What is needed | Copy out all the lines of the data that hold the word "else".

[Stored items]
/-- 42 R272: its clauses (a) to (e) hold of every filter after reset, and every step keeps them. -/
def Obligations.StepKeepsTheFilterInvariant : Prop :=
  (∀ (n : Nat) (hw : HwParams) (env : Env), (State.resetWith n hw env).FiltersOk) ∧
  ∀ s t : State, s.FiltersOk → step s = .next t → t.FiltersOk

/-- 20_memory.md R120: from a state whose filters are as 42 R272 says, no step stores a section byte outside a buffer;
the model's only fault is never raised. -/
def Obligations.SectionBuffersAreNeverOverrun : Prop :=
  ∀ (s : State) (f : Fault), s.FiltersOk → step s ≠ .fault f

/-- Every step keeps the filter buffers and the filter table in canonical form: keys rising, inside the 8192 buffers of
4096 bytes and the 8192 PIDs, and nothing listed that reads as an unlisted entry does (20_memory.md R100, 10_state.md
R68; the form is the model's, log entry 8). -/
def Obligations.StepKeepsTheTablesCanonical : Prop :=
  ∀ s t : State, s.TablesWf → step s = .next t → t.TablesWf

/-- 10_state.md R54: every step keeps DMX_SEEN_PIDS equal to the number of PIDs with SEEN = 1. -/
def Obligations.StepKeepsSeenPidsCounted : Prop :=
  ∀ s t : State, s.SeenCounted → step s = .next t → t.SeenCounted

/-! ## The DMX session -/

/-- 41 R230: DMX steps only in RUN; a pending stop is its only step, whatever TS_IN and IDX_OUT do; else a full latch
holds it; else it reads. -/
def Obligations.DmxStepSelection : Prop :=
  ∀ (s : State) (ans : PortAns), s.nextAction = some (.dmx ans) →
    (s.dmx.phase ≠ .run → step s = .next s.popped) ∧
    (s.dmx.phase = .run → s.dmx.stopReq = true →
      step s = .next { s.popped with
        dmx := { s.dmx with phase := .done, term := .cancelled, stopReq := false }
        irqEvents := s.irqEvents ||| 2#10 }) ∧
    (s.dmx.phase = .run → s.dmx.stopReq = false → s.dmx.idxL ≠ none → step s = .next s.popped) ∧
    (s.dmx.phase = .run → s.dmx.stopReq = false → s.dmx.idxL = none → step s = s.popped.dmxRead ans)

/-- 41 R241 and R242: an end of source with k bytes left records k in TRUNC_BYTES and raises TRUNC when k is not 0, and
ends the session with END_OF_SOURCE; a read fault ends it with READ_FAULT; neither moves DMX_OFFSET nor changes anything
else. -/
def Obligations.EndOfInputEndsTheSession : Prop :=
  ∀ s : State, s.dmx.phase = .run → s.dmx.stopReq = false → s.dmx.idxL = none →
    (s.nextAction = some (.dmx (.eos 0)) →
      step s = .next { s.popped with
        dmx := { s.dmx with phase := .done, term := .endOfSource, stopReq := false }
        irqEvents := s.irqEvents ||| 2#10 }) ∧
    (∀ k, 0 < k → k < 188 → s.nextAction = some (.dmx (.eos k)) →
      step s = .next { s.popped with
        dmx := { s.dmx with truncBytes := BitVec.ofNat 8 k, phase := .done, term := .endOfSource, stopReq := false }
        irqEvents := s.irqEvents ||| 0x200#10 ||| 2#10 }) ∧
    (s.nextAction = some (.dmx .fault) →
      step s = .next { s.popped with
        dmx := { s.dmx with phase := .done, term := .readFault, stopReq := false }
        irqEvents := s.irqEvents ||| 2#10 })

/-- Every step keeps what 10_state.md R42 and R63, 43 R302 and 44 R330 say of the DMX registers: TERM is 0 exactly outside
DONE, STOP_REQ only in RUN, TRUNC_BYTES at most 187, LAST_DELTA_NS in 0 to 500_000_000, and before the first PCR of a
session a zero duration and an empty latch. -/
def Obligations.StepKeepsTheDmxInvariant : Prop :=
  ∀ s t : State, s.dmx.ok → step s = .next t → t.dmx.ok

/-- 43 R309: while a session runs DURATION_NS never decreases: over every step but hardware reset, if adding one more
trusted delta does not pass 2^63. -/
def Obligations.DurationNeverDecreases : Prop :=
  ∀ s t : State, s.dmx.ok → s.dmx.phase = .run → step s = .next t → s.nextAction ≠ some .reset →
    s.dmx.regs.durationNs.toInt + 500000000 < 2 ^ 63 →
    s.dmx.regs.durationNs.toInt ≤ t.dmx.regs.durationNs.toInt

/-- 44 R331: the take step delivers the latched record and empties the latch, in every state of the session, and is not
enabled on an empty latch; while the latch is full DMX holds but for a stop request, and DMX_START is refused with reason
3. -/
def Obligations.TakeStepDeliversTheRecord : Prop :=
  ∀ s : State,
    (s.nextAction = some .take →
      (∀ r, s.dmx.idxL = some r →
        step s = .next { s.popped with
          dmx := { s.dmx with idxL := none }
          env := { s.popped.env with idxOut := s.env.idxOut ++ [r] } }) ∧
      (s.dmx.idxL = none → step s = .next s.popped)) ∧
    (s.dmx.idxL ≠ none →
      (∀ ans, s.nextAction = some (.dmx ans) → s.dmx.stopReq = false → step s = .next s.popped) ∧
      exec .dmxStart s = .next { s with cmdStatus := ⟨true, 0x01#8, .busy⟩, irqEvents := s.irqEvents ||| 1#10 })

The completed task |
/-- 41 R230: DMX steps only in RUN; a pending stop is its only step, whatever TS_IN and IDX_OUT do; else a full latch
holds it; else it reads. -/
else. -/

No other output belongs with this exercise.